The task
Nothing below is to be printed except the lines between the line holding "s.request i act" and the line holding "none (R65). -/", inclusive, each exactly as it appears.

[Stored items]
-- ==== Sys2Proof/Laws/Requests.lean ====
section
/-! SUPPORT. How a request is taken: at once, with its reply formed or its slot left reserved, or not (R185, R186). -/

namespace Sys2Proof.Machine

/-- A request that arrives with the buffer empty and a slot free is taken at once (R185). -/
theorem State.request_of_takesNow {s : State} (h : s.takesNow) {i : Instr} {f : Frame} (hf : encodeFrame i = some f) (act) :
    s.request i act = s.take f.kind f.tag act := by
  obtain ⟨h1, h2⟩ := h
  simp [State.request, hf, h1, Link.slotFree, Link.slotsUsed, Config.replySlots, h2]

/-- A request answered in its act fills its slot (R186). -/
theorem take_answered {s u : State} {a : Answer} {kind tag : Byte} {act} (h : act s = (u, some a)) :
    s.take kind tag act = u.withReply (kind + 0x80) tag (BitVec.ofNat 8 a.result.code :: a.content) := by
  simp only [State.take, h]; rfl

/-- A request answered later leaves its slot reserved (R186). -/
theorem take_reserved {s u : State} {kind tag : Byte} {act} (h : act s = (u, none)) :
    s.take kind tag act = u.withReserved kind tag := by
  simp only [State.take, h]; rfl

/-- The command of a request taken at once. -/
theorem exec_of_takesNow {s : State} (h : s.takesNow) {i : Instr} {f : Frame} (hf : encodeFrame i = some f)
    (hk : ∀ k t p, i ≠ .unknownKindFrame k t p) : exec i s = .next (s.take f.kind f.tag (requestAct i)) := by
  cases i
  case unknownKindFrame k t p => exact absurd rfl (hk k t p)
  all_goals first
    | (simp only [encodeFrame, reduceCtorEq] at hf; done)
    | (simp only [exec]; exact congrArg Host.Outcome.next (State.request_of_takesNow h hf _))

/-- The command of a request taken at once and answered in its act. -/
theorem exec_answered (i : Instr) {s : State} (h : s.takesNow) (u : State) (a : Answer) (ha : requestAct i s = (u, some a))
    (hk : ∀ k t p, i ≠ .unknownKindFrame k t p := by simp) {f : Frame} (hf : encodeFrame i = some f := by rfl) :
    exec i s = .next (u.withReply (f.kind + 0x80) f.tag (BitVec.ofNat 8 a.result.code :: a.content)) := by
  rw [exec_of_takesNow h hf hk, take_answered ha]

/-- The command of a request taken at once and answered later. -/
theorem exec_reserved (i : Instr) {s : State} (h : s.takesNow) (u : State) (ha : requestAct i s = (u, none))
    (hk : ∀ k t p, i ≠ .unknownKindFrame k t p := by simp) {f : Frame} (hf : encodeFrame i = some f := by rfl) :
    exec i s = .next (u.withReserved f.kind f.tag) := by
  rw [exec_of_takesNow h hf hk, take_reserved ha]

/-- A head number of 0 to 15 names that head (R65). -/
theorem headOf_eq {b : Byte} {h : Fin 16} (e : b.toNat = h.val) : headOf b = some h := by
  unfold headOf
  rw [dif_pos (by omega)]
  congr 1; ext; exact e

/-- A head number above 15 names none (R65). -/
theorem headOf_none {b : Byte} (e : 16 ≤ b.toNat) : headOf b = none := by
  unfold headOf; rw [dif_neg (by omega)]

end Sys2Proof.Machine
end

Expected answer
    s.request i act = s.take f.kind f.tag act := by
  obtain ⟨h1, h2⟩ := h
  simp [State.request, hf, h1, Link.slotFree, Link.slotsUsed, Config.replySlots, h2]

/-- A request answered in its act fills its slot (R186). -/
theorem take_answered {s u : State} {a : Answer} {kind tag : Byte} {act} (h : act s = (u, some a)) :
    s.take kind tag act = u.withReply (kind + 0x80) tag (BitVec.ofNat 8 a.result.code :: a.content) := by
  simp only [State.take, h]; rfl

/-- A request answered later leaves its slot reserved (R186). -/
theorem take_reserved {s u : State} {kind tag : Byte} {act} (h : act s = (u, none)) :
    s.take kind tag act = u.withReserved kind tag := by
  simp only [State.take, h]; rfl

/-- The command of a request taken at once. -/
theorem exec_of_takesNow {s : State} (h : s.takesNow) {i : Instr} {f : Frame} (hf : encodeFrame i = some f)
    (hk : ∀ k t p, i ≠ .unknownKindFrame k t p) : exec i s = .next (s.take f.kind f.tag (requestAct i)) := by
  cases i
  case unknownKindFrame k t p => exact absurd rfl (hk k t p)
  all_goals first
    | (simp only [encodeFrame, reduceCtorEq] at hf; done)
    | (simp only [exec]; exact congrArg Host.Outcome.next (State.request_of_takesNow h hf _))

/-- The command of a request taken at once and answered in its act. -/
theorem exec_answered (i : Instr) {s : State} (h : s.takesNow) (u : State) (a : Answer) (ha : requestAct i s = (u, some a))
    (hk : ∀ k t p, i ≠ .unknownKindFrame k t p := by simp) {f : Frame} (hf : encodeFrame i = some f := by rfl) :
    exec i s = .next (u.withReply (f.kind + 0x80) f.tag (BitVec.ofNat 8 a.result.code :: a.content)) := by
  rw [exec_of_takesNow h hf hk, take_answered ha]

/-- The command of a request taken at once and answered later. -/
theorem exec_reserved (i : Instr) {s : State} (h : s.takesNow) (u : State) (ha : requestAct i s = (u, none))
    (hk : ∀ k t p, i ≠ .unknownKindFrame k t p := by simp) {f : Frame} (hf : encodeFrame i = some f := by rfl) :
    exec i s = .next (u.withReserved f.kind f.tag) := by
  rw [exec_of_takesNow h hf hk, take_reserved ha]

/-- A head number of 0 to 15 names that head (R65). -/
theorem headOf_eq {b : Byte} {h : Fin 16} (e : b.toNat = h.val) : headOf b = some h := by
  unfold headOf
  rw [dif_pos (by omega)]
  congr 1; ext; exact e

/-- A head number above 15 names none (R65). -/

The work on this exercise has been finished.